Вермира поставили рядом со старцем и отошли на шаг, внимательно следя за слабым телом.

— Итак, мы можем начать суд, — тряся рукой с пергаментом старчески произнёс старец. — Мы все здесь собрались, чтобы судить Торсоу Вермира Малдовича за убийство брата, драконоборца Бранори Сюгрифа, без отчества.

«Отец… Отец, я не смею просить прощения, я разрушил всё, что ты бережно построил… я стал убийцей, а не защитником, всё пошло совсем не так, как я представлял… я не смею просить прощения, но я бы хотел, чтобы ты меня простил и… хорошо, что ты этого не видишь».

— Торсоу Вермир Малдович, вы признаёте вину?

Вермир открыл привыкший к свету глаз, хоть всё ещё и резало зрачок, в небольшой кучке драконоборцев он увидел наставника и больше никаких знакомых лиц.

— Да.

— Раскаиваетесь ли вы в содеянном?

— Нет.

— Да как ты смеешь?! — вырвался крик из толпы. Все оглянулись на него, драконоборец снял капюшон, показывая молодое лицо с жёсткими, но красивыми чертами. — Ты убил брата и даже не сожалеешь… Как ты можешь?!

— Прекратите, — мягко, но твёрдо сказал старец, блеснув глазами, и повернулся к Вермиру. — Что послужило вашему необдуманному порыву?

— Я не желаю об это говорить.

— Кхм, тогда мы не сможем вас судить. Вы понимаете, чем это грозит?

— Полностью.

Вермир посмотрел каменным взглядом в лицо наставнику, тот качнул головой, развернулся и ушёл. Небольшой шум в рядах драконоборцев стих так же быстро, как зародился.

— Ты это заслужил! — выкрикнул молодой драконоборец, накинул капюшон и пошёл прочь.

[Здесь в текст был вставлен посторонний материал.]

theorem answersFrom_purgeStart (src : Address) (c : GasClass) (n : SetNews) (s : State) :
    ∃ t, s.AnswersFrom t ∧ s.agentPurgeStart src c n = t.inhibitAnswer c := by
  by_cases hflowing : s.agent.dstate = .flowing
  · refine ⟨_, ⟨(Move.agent _).moves.trans (moves_endFlow true true .backoff _), ?_, ?_⟩, agentPurgeStart_of_flowing hflowing src c n⟩
    · exact length_endFlow_backoff true (s.setAgent (s.agent.ownedBy src))
    · simp [Agent.ownedBy]
  · refine ⟨_, answersFrom_takeView true false n (ownedBy_keepsState src), ?_⟩
    have hother : (s.abortIf true false).agent.dstate ≠ .flowing := by
      unfold State.abortIf
      split
      · rw [congrArg Agent.dstate (abortPurge_backoff_agent false true s)]
        simp [Agent.goTo]
      · exact hflowing
    unfold State.agentPurgeStart
    dsimp only
    rw [if_neg hother]
    rfl

/-- What a HYDRO frame leads to before the agent answers it. -/
theorem answersFrom_handOn {src : Address} {f : Frame}
    (hhydro : (∃ v k, f = .intent v .hydro k) ∨ (∃ n, f = .flowOn .hydro n) ∨ ∃ n, f = .purgeStart .hydro n) (n : SetNews) (s : State) :
    ∃ t, s.AnswersFrom t ∧ s.handOn src f n = t.inhibitAnswer .hydro := by
  rcases hhydro with ⟨v, k, rfl⟩ | ⟨serial, rfl⟩ | ⟨serial, rfl⟩
  · refine ⟨(s.setAgent (s.agent.noteIntent s.cfg.address src v .hydro k)).tellSets n,
      ⟨(Move.agent _).moves.trans (moves_tellSets n _), length_tellSets n (s.setAgent _), ?_⟩, rfl⟩
    obtain ⟨-, -, -, hreason⟩ := tellSets_holds n (s.setAgent (s.agent.noteIntent s.cfg.address src v .hydro k))
    refine hreason.trans ?_
    unfold State.setAgent Agent.noteIntent
    (repeat' split) <;> rfl
  · exact ⟨_, answersFrom_takeView true true n (adopt_keepsState (some .hydro) serial), rfl⟩
  · exact answersFrom_purgeStart src .hydro n s

theorem Moves.loaded {s u : State} (h : Moves s u) : u.loaded = s.loaded := by
  have hloader : u.loader = s.loader := h.sameBut .loader (by simp)
  rw [State.loaded, State.loaded, hloader]

theorem Moves.inhibited {s u : State} (h : Moves s u) : u.inhibited = s.inhibited := by
  have hlc : u.lc = s.lc := h.sameBut .conditions (by simp)
  rw [State.inhibited, State.inhibited, hlc]

/-- A HYDRO port in EXTRACT, after the news of the sets and the start of an inhibit. -/
theorem tellSets_takeInhibit_port {s : State} {n : SetNews} (hfree : (s.tellSets n).inhibited = false) (seconds : Nat) {p : PortId}
    (hextract : (s.port p).state = .extract) (hgas : (s.port p).gas = some .hydro) :
    ∃ r, ((s.tellSets n).takeInhibit seconds).port p = (s.port p).toWait r ∧
      ((s.agent.dstate = .flowing → s.agent.viewClass = s.agent.sought) → r = .inhibit) := by
  have hstays : (s.tellSets n).port p = s.port p →
      ((s.tellSets n).takeInhibit seconds).port p = (s.port p).toWait .inhibit := fun hport => by
    rw [(takeInhibit_hydro_port hfree seconds (hport ▸ hgas)).1 (hport ▸ hextract), hport]
  by_cases hview : s.agent.dstate = .flowing → s.agent.viewClass = s.agent.sought
  · exact ⟨.inhibit, hstays (port_eq_of_sameBut (tellSets_sameBut hview n) (by simp) p), fun _ => rfl⟩
  · rcases tellSets_port_of_extract hextract n with hport | hport
    · exact ⟨.inhibit, hstays hport, fun _ => rfl⟩
    · have hwaits : ((s.port p).toWait .receiver).state = .wait .receiver := rfl
      rcases (takeInhibit_hydro_port hfree seconds (p := p) (by rw [hport]; exact hgas)).2 .receiver (by rw [hport]; exact hwaits)
        with h | h <;> rw [hport] at h
      · exact ⟨.receiver, h, fun hsame => absurd hsame hview⟩
      · exact ⟨.inhibit, h.trans (toWait_toWait ..), fun _ => rfl⟩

Вермира взяли под руки, подвели к пню и поставили на колени, начали снимать бинты с макушки, обнажая обгоревшую кожу, изуродованное лицо, пустую глазницу. Свежий воздух с ветром прибавили ожогам ещё больше боли, но Вермир не показал её. Тишина накрыла двор, драконоборцы поражённо замерли, кто-то отвёл взгляд, а кто-то всматривался, даже солдаты, видя только обгоревший затылок, замедлились, старец покосился, но вернул взгляд на бумагу.

— Несмотря на ваше преступление, вы совершили подвиг, убили дракона и спасли тем самым много жизней. Может быть, у вас есть последнее слово?

«Последнее слово? Моё… последнее… слово….».

Вермир вспомнил, сколько ран получил, как долго тянется эта боль, понял, что беспробудно устал, высосан до капли и хочет только одного.

— Отпустите меня поскорее. Хочу уже уйти.

Никто не посмел выказать недовольство, а если оно зарождалось в чьей-то груди, то стоило взглянуть на изуродованное лицо и поникший глаз, как она бесследно пропадала. Вермира прижали головой к пню, в глаз попал луч света, из него родился облик самого Вермира, но красивого, здорового и сильного.

«А ведь всё могло быть по-другому», — сказал облик.

«Да, могло быть», — подумал Вермир.

«Не повезло. Просто не повезло».

Мощный удар топора разрубил шею, голова покатилась и упала в корзину. Вдалеке, возле леса, запели птицы, ветер затеребил листву, шумя, вдалеке, у самых гор, взревел дракон.